Performance evaluation of a multi-pinhole collimator with vertical septa

Abstract

The authors have previously reported a simulation study on a novel multi-pinhole (MP) collimator that is able to provide improved angular sampling and an enlarged imaging field of view (FOV) when compared to a low-energy high-resolution parallel-hole (LEHR) collimator using a detector of equivalent size. The aim of this study was to develop a miniature single photon emission computerized tomography (SPECT) to verify the performance of the proposed MP collimator with lead vertical septa. A detector with a 70 mm×70 mm active area that consisted of a 6 mm-thick NaI(Tl) crystal coupled to a 127 mm-diameter position-sensitive photomultiplier tube (PSPMT) was used. A 7×7 pinhole collimator with a 2 mm-diameter pinhole and a focal length of 40 mm was fabricated to evaluate the performance as compared to a typical LEHR collimator. Additionally, a detector having a 50 mm×50 mm active area with 5×5 pinhole and LEHR collimators was investigated to evaluate the enlarged imaging FOV. Planar spatial resolution, sensitivity, and resolution for hot- and cold-rod phantom images were acquired. Images were reconstructed using a dedicated maximum likelihood expectation maximization (MLEM) algorithm with an unmatched projector/backprojector pair.

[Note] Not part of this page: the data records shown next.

/-- A core's share of the array: its tiles with their checkpoint images, its streams and queue, ASIG
with its image, the bytes that the segment consumes (R258), the array operations it has issued, the place
of the failed one (R256), the uncorrectable elements by tile and row, and whether the next K-group fails its residue check
(R256).  `kindNow` is the kind as issued operations have set it (R251); `hand` are the tiles as trap handlers have left them
since the segment's entry (R259). -/
structure Arr where
  tiles : Map Tile
  images : Map Tile
  kindNow : Map Kind
  kindImg : Map Kind
  fa : Fifo
  fb : Fifo
  queue : List ArrOp
  asig : Word
  asigImg : Word
  usedA : Nat
  usedB : Nat
  issued : Nat
  failed : Option Nat
  ecc : List (Nat × Nat)
  residue : Bool
  hand : Map Tile
  deriving DecidableEq, Repr

def Arr.zero : Arr :=
  { tiles := [], images := [], kindNow := [], kindImg := [], fa := Fifo.zero, fb := Fifo.zero,
    queue := [], asig := 0, asigImg := 0, usedA := 0, usedB := 0, issued := 0, failed := none, ecc := [], residue := false,
    hand := [] }

/-! ### Fetch and translation -/

/-- A line of the code cache: its physical address, its way and its four bundles. -/
structure CodeLine where
  pa : Nat
  way : Nat
  b0 : Bits256
  b1 : Bits256
  b2 : Bits256
  b3 : Bits256
  deriving DecidableEq, Repr

/-- The code cache (R187), most recent line first; the block buffer (R189): the physical address of the expanded
block and its bytes; a line delivered without a fill (R190); blocks that failed to expand; the loop buffer by bundle
address (R192); the core's translations, the walks it waits for and those that found none (R293); the lines that PFI
asks for (R141); the TLBIs that wait for a pin or a walk (R297): kind, address space and address; the walks that a
copy or an XLATE of the core waits for and those that found none, with its number. -/
structure Fetch where
  lines : List CodeLine
  block : Option (Nat × List Byte)
  direct : Option CodeLine
  failed : List Nat
  loopBuf : List (Nat × Bits256)
  tlb : List Tlb
  walks : List Walk
  misses : List Walk
  pfi : List (List Nat)
  tlbis : List (TlbiKind × BitVec 12 × Nat)
  asks : List (Nat × Walk)
  gone : List (Nat × Walk)
  deriving DecidableEq, Repr

def Fetch.zero : Fetch :=
  { lines := [], block := none, direct := none, failed := [], loopBuf := [], tlb := [], walks := [], misses := [],
    pfi := [], tlbis := [], asks := [], gone := [] }

/-! ### Sequencing between bundles -/

/-- What a trap records of its bundle: the address, the sequencer state in which it was issued, whether
it completed, the target of its taken transfer, idle cycles run. -/
structure TrapAt where
  pc : Word
  seqr : Seqr
  done : Bool
  xfer : Option Word
  idle : Nat
  deriving DecidableEq, Repr

/-- Where a core stands between two bundles: idle cycles left of an N bundle, cycles
left after VJOIN, a replay due at the next turn, the nullifier's latched predicates with the
unstable ones and the skips left (R138), HALT in progress and whether its commit is still to come, TRANSIT run, the
phase cycle of a transit phase (R331), the count of bundles, the
arrival word's generation that a waiting WAITA has latched (R127), the BRT entry that has arrived, the
commits of a protected pair that wait (cycles left, segment and its entry, R244), the barrier that a handler's BAR
waits for, rollbacks so far, whether the bundle at hand has made its commit and has still its effect, with a watchdog trap to
follow (R228), the bytes that the replies written since the last core cycle bring to the commit record (R243), an LSCLR clear in progress (CLRA and CLRT, R194) and the bundle that asked for it, whether the bundle
at the program counter has made its commit already, and whether the segment's entry is such a bundle. -/
structure Between where
  idle : Nat
  vjoin : Nat
  replay : Bool
  nulP : BitVec 16
  nulLf : BitVec 5
  nulBadP : BitVec 16
  nulBadLf : BitVec 5
  nulLeft : Nat
  halting : Bool
  haltCommit : Bool
  transit : Bool
  phase : Option Nat
  seqno : Nat
  nextId : Nat
  seg : Nat
  commits : Nat
  waita : Option (BitVec 16)
  brt : Option (Word × Bool)
  closing : List (Nat × Nat × Ctx)
  ownWait : Option (BitVec 10)
  rolls : Nat
  mid : Option Bool
  replied : List Byte
  clear : Option (Bool × Bool)
  doneAt : Option TrapAt
  ckpted : Bool
  entryCk : Bool
  deriving DecidableEq, Repr

def Between.zero : Between :=
  { idle := 0, vjoin := 0, replay := false, nulP := 0, nulLf := 0, nulBadP := 0,
    nulBadLf := 0, nulLeft := 0, halting := false, haltCommit := false, transit := false, phase := none, seqno := 0, nextId := 0, seg := 0,
    commits := 0, waita := none, brt := none, closing := [], ownWait := none, rolls := 0, mid := none, replied := [], clear := none, doneAt := none,
    ckpted := false, entryCk := false }

/-- Recovery (R231): phase 0 none, 1 first rerun, 2 second rerun; the first rerun's length and
signature; whether it met a fault; whether the recovery began in a transit phase (R331). -/
structure Recov where
  phase : Nat
  n1 : Word
  s1 : Word
  fault : Bool
  phased : Bool
  deriving DecidableEq, Repr

/-- The trace buffer (R236): entries by index, the next index, entries left after a trigger, and whether
the debug trap of TRAPON is due. -/
structure Trace where
  trctl : Word
  entries : Map (BitVec 128)
  idx : BitVec 12
  sel : BitVec 12
  left : Option Nat
  due : Bool
  deriving DecidableEq, Repr

/-- Registers of a core that are not restored by rollback (Tables of 08, 10, 12, 15, 17 and 21), the number by which the model
names the resident context, and its job (R318). -/
structure CoreRegs where
  csstat : Word
  ccway : Word
  part : BitVec 4
  asarea : Word
  asid : BitVec 12
  sasid : BitVec 12
  useu : Bool
  genroot : Word
  gang : Word
  ctxId : Nat
  cprio : BitVec 6
  lpart : Word
  thctl : Word
  ephstat : Word
  job : Nat
  deriving DecidableEq, Repr

/-- What a SAVE has pinned (R233, R259): the pages of the save area and of the array save area, each 4 KiB with its key, and
the translations that cover them. -/
structure Pins where
  pages : List (Nat × BitVec 8)
  arr : List (Nat × BitVec 8)
  tlbs : List Tlb
  deriving DecidableEq, Repr
/-- A SAVE that the context save engine runs: its area, the ticks it has lasted, its pins once it has checked. -/
structure Saving where
  area : Word
  ticks : Nat
  pins : Option Pins
  deriving DecidableEq, Repr

/-- A core.  `backs` are the array states before the commits of a protected pair that wait, by segment (R244). `incs` are increments on their way to TSPAD's banks (address, amount), `saving` is a SAVE under way. -/
structure Core where
  run : RunState
  sup : Bool
  ctx : Ctx
  entry : Ctx
  trap : TrapRegs
  regs : CoreRegs
  loc : Local
  accs : List Acc
  replies : List Reply
  held : List EngItem
  owns : List (Nat × Nat)
  engine : List EngItem
  incs : List (Nat × Nat)
  arr : Arr
  backs : List (Nat × Arr)
  fetch : Fetch
  btw : Between
  recov : Recov
  saving : Option Saving
  trace : Trace
  pending : List BEvent
  deriving DecidableEq, Repr

/-! ### The module -/

/-- A pair's control port (Table PAR-1). -/
structure Pair where
  aq : Bool
  q1 : Bool
  q0 : Bool
  win : BitVec 2
  mode : BitVec 2
  deriving DecidableEq, Repr

def Pair.reset : Pair := ⟨false, false, false, 0, 1⟩

/-- What a die controller is told: HALT of a core (R143), a double trap with both causes (R222), a retirement (R231), a
context lost (R371), a discarded record (R321). -/
inductive Report where
  | halted (core : Nat)
  | doubleTrap (core : Nat) (first second : Nat) (info : Word)
  | retired (core : Nat)
  | stopped (core : Nat)
  | discarded (die queue : Nat)
  deriving DecidableEq, Repr

/-- The bundle that is being issued (log 6): the core, the slot, its raw bits, whether the program
counter has already moved, whether the cycle has already ended, whether it carries TRANSIT and CKPT, operands that a replay supplies, the
word popped for stochastic rounding, the requests and system-register writes for the commit record. -/
structure Issue where
  cur : Nat
  slot : Nat
  raw : Nat
  advanced : Bool
  ended : Bool
  transit : Bool
  ck : Bool
  ov : Option (Word × Word × Word)
  word : Word
  reqs : List ReqRec
  sysw : List (BitVec 12 × Word)
  deriving DecidableEq, Repr

def Issue.zero : Issue :=
  { cur := 0, slot := 0, raw := 0, advanced := false, ended := false, transit := false, ck := false, ov := none, word := 0,
    reqs := [], sysw := [] }

def Ctx.reset (n : Nat) : Ctx :=
  { pc := 0, regs := Regs.zero, seqr := Seqr.zero, rdv := 0, fstat := 0, wovf := 0, cycle := 0,
    s0 := 0x243F6A8885A308D3 ^^^ BitVec.ofNat 64 n, s1 := 0x13198A2E03707344, queue := [], bars := [], barWait := none, thermal := none, idleRun := 0, pipe := [],
    snap := [], parked := [], caph := 0, capa := 0, capb := 0, capc := 0, owed := [], sig := 0, priv := true }

def CoreRegs.reset (n : Nat) : CoreRegs :=
  { csstat := 0, ccway := 0xFFFFFFFFFFFFFFFF, part := 0, asarea := 0, asid := 0, sasid := 0,
    useu := false, genroot := 0, gang := 0, ctxId := n, cprio := 0, lpart := 0, thctl := 0,
    ephstat := 0, job := 0 }

def Local.reset : Local :=
  { abuf := [], tspad := [], lines := [], owner := 0, wbuf := [], draining := [], olds := [], newer := [], eccA := [],
    eccT := [] }
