/-- R221, items 2 to 7, over the slots of a bundle whose guards are true, in slot order.  The spec gives no place in that
order to the checks of a delay bundle, of a nested LBM, of ERET's TSEQ, and of TXM and RXM outside a TRANSIT bundle (R132,
R139, R147, R145): they stand in item 6, as checks of the slot under its guard (DESIGN CHOICE, log 33).  `ck` says that
the bundle is a checkpoint that has yet to commit. -/
def State.verdict (s : State) (ck : Bool) (ops : List (Nat × Op)) : Verdict :=
  let c := s.me
  let replay := s.iss.ov.isSome
  let srcs (o : Op) : List Src := if replay then [] else o.srcs
  match ops.findSome? fun x => (srcs x.2).findSome? (c.emptyTrap ck x.1) with
  | some t => .trap t
  | none =>
  match ops.findSome? fun x => ((srcs x.2 ++ x.2.dests).findSome? (c.emptyWait ck)).or
      (x.2.wait (s.atSlot x.1)) with
  | some f => .freeze f.1 f.2 .none
  | none =>
  match (ops.map fun x => x.2.ask (s.atSlot x.1)).find? (· != .go) with
  | some v => v
  | none =>
  match ops.findSome? fun x => (x.2.tag (s.atSlot x.1)).map fun i => (⟨4, 0, x.1, i⟩ : TrapInfo) with
  | some t => .trap t
  | none =>
  match ops.findSome? fun x => ((srcs x.2).find? c.srcPoison).map fun y => (x.1, y) with
  | some (k, y) => .recover ⟨10, 0, k, BitVec.ofNat 64 y.num⟩
  | none =>
  match ops.findSome? fun x => x.2.bad (s.atSlot x.1) with
  | some t => .recover t
  | none =>
  match checkSlots s (if ck || c.inTrap then [] else c.heldUses) ops with
  | some t => .trap t
  | none =>
  match ops.findSome? fun x => x.2.walk (s.atSlot x.1) with
  | some f => .freeze f.1 f.2 .none
  | none =>
  match (ops.map fun x => x.2.late (s.atSlot x.1)).find? (fun v => v != .go && !(ck && v.inSlot)) with
  | some v => v
  | none => .go

/-! ### What follows a failed check -/

/-- The address space of an access (R288). -/
def Core.space (c : Core) : BitVec 12 :=
  if c.sup && !c.regs.useu then c.regs.sasid else c.regs.asid
/-- GENROOT where translation is under the context, otherwise 0 (R287). -/
def Core.gen (c : Core) : Word :=
  if c.sup && !c.regs.useu then 0 else if c.regs.genroot.getLsbD 0 then c.regs.genroot else 0
/-- The walk for an address. -/
def Core.walkFor (c : Core) (va : Nat) : Walk := ⟨c.space, c.gen, alignDown va 4096⟩

/-- R293: ask for a walk; a walk under way is joined.  None is asked for while a TLBI waits (R297). -/
def Core.wantWalk (c : Core) (va : Nat) : Core :=
  let w := c.walkFor va
  if c.fetch.walks.contains w || !c.fetch.tlbis.isEmpty then c
  else { c with fetch := { c.fetch with walks := c.fetch.walks ++ [w] } }

/-- Is a core frozen for a reason? -/
def Core.frozenFor (c : Core) (r : Nat) : Bool := match c.run with | .frozen f => f.reason == r | _ => false

/-- Begin or keep a freeze of the issuing core (R227). -/
def State.freeze (s : State) (reason info : Nat) : State :=
  let s := s.onMe fun c =>
    { c with run := (match c.run with
      | .frozen f => if f.reason = reason then .frozen { f with info := info }
        else .frozen ⟨reason, info, f.ticks⟩
      | _ => .frozen ⟨reason, info, 0⟩) }
  { s with iss := { s.iss with advanced := true, ended := true } }

/-- An access as the core issues it (R302): held where it is to be, unless a trap handler issues it (R222); `cbf` says
that it reads a page of compressed blocks (R296). -/
def Core.newAcc (c : Core) (k : AccKind) (held : Bool) (pa home : Nat) (key : BitVec 8) (cached cbf : Bool) : Acc :=
  { id := c.btw.nextId, kind := k, held := held && !c.inTrap, departed := false, performed := false,
    own := c.inTrap, seg := c.btw.seg, commit := c.btw.commits, opens := c.btw.ckpted && !c.inTrap, pa := pa, home := home, key := key,
    part := c.regs.part, cached := cached, cbf := cbf }
/-- An access joins the core's queues, in program order. -/
def Core.enters (c : Core) (a : Acc) : Core :=
  { c with accs := c.accs ++ [a], btw := { c.btw with nextId := c.btw.nextId + 1 } }
/-- Add an access in program order (R302). -/
def Core.addAcc (c : Core) (k : AccKind) (held : Bool) (pa home : Nat) (key : BitVec 8) (cached : Bool) : Core :=
  c.enters (c.newAcc k held pa home key cached false)

/-- R303: the byte at a physical address that the youngest earlier store not yet served writes. -/
def forwardByte (accs : List Acc) (home pa : Nat) : Option Byte :=
  accs.foldl (fun acc a =>
    match a.kind with
    | .store p bs _ _ =>
      if !a.performed && a.home == home && decide (p ≤ pa) then
        (match bs[pa - p]? with | some b => some b | none => acc)
      else acc
    | _ => acc) none

/-- R303: the bytes that a load takes from the core's own stores. -/
def forwards (accs : List Acc) (home pa n : Nat) : List (Nat × Byte) :=
  (upFrom pa n).filterMap fun x => (forwardByte accs home x).map fun b => (x, b)

/-- The home of a leaf (Table MEM-8). -/
def Tlb.home (t : Tlb) : Nat := bitsAt t.hi.toNat 28 8
/-- The key of a translation. -/
def Tlb.key (t : Tlb) : BitVec 8 := t.hi.extractLsb' 20 8
/-- C of a translation. -/
def Tlb.cached (t : Tlb) : Bool := t.lo.getLsbD 7

/-- CBF of a translation. -/
def Tlb.cbf (t : Tlb) : Bool := t.lo.getLsbD 6

/-- Is the access a read of a branch target table? -/
def AccKind.isEntry (k : AccKind) : Bool := match k with | .brtEntry _ _ => true | _ => false

/-- R135: ask for a table entry as a global load, unless it has been asked for already. -/
def Core.askEntry (c : Core) (pa : Nat) (t : Tlb) : Core :=
  if c.accs.any (fun a => a.kind.isEntry && !a.performed) then c
  else
    let fw := forwards c.accs t.home pa 8
    let c' := c.enters (c.newAcc (.brtEntry pa fw) false pa t.home t.key t.cached t.cbf)
    if fw.length = 8 then
      { c with btw := { c.btw with brt := some (BitVec.ofNat 64 (leNat (fw.map (·.2))), false) } }
    else c'

/-- What the core does as its bundle begins to wait. -/
def Core.begin (c : Core) (b : Begin) : Core :=
  match b with
  | .none => { c with btw := { c.btw with waita := Option.none } }
  | .gen g => { c with btw := { c.btw with waita := some g } }
  | .entry pa t => c.askEntry pa t

/-- Act on a verdict other than `go`. -/
def State.stop (s : State) (v : Verdict) : State :=
  match v with
  | .go => s
  | .trap t => s.refuse t
  | .freeze r i b =>
    let s := s.freeze r i
    s.onMe fun c => (if r = 3 then c.wantWalk (i * 256) else c).begin b
  | .recover t =>
    let s := s.recover s.iss.cur t
    { s with iss := { s.iss with advanced := true, ended := true } }

/-- R224: the capture record of the S slot. -/
def captureWord (raw : Nat) : Word := BitVec.ofNat 64 (2 ^ 63 + raw % 2 ^ 48)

The spatial resolution and sensitivity obtained with both collimators were 4.7 mm FWHM and 0.25 cps/μCi at a distance of 60 mm, respectively. Although the detector size was smaller than the phantom, the MP collimator allowed for imaging of the entire phantom while the image obtained with LEHR collimator suffered from a truncation artifact. The reconstructed images, using 60 and 30 projections with both 7×7 pinhole and LEHR collimators, yielded an image of similar quality to that, which was constructed using 120 projections. However, the images reconstructed with 10 projections using a 7×7 pinhole collimator showed better quality than those that used an LEHR collimator. The reconstructed images that used the MP collimator provided high-quality images with an enlarged imaging FOV, even when insufficient angular sampling data were used, which would be of use in the development of a stationary SPECT.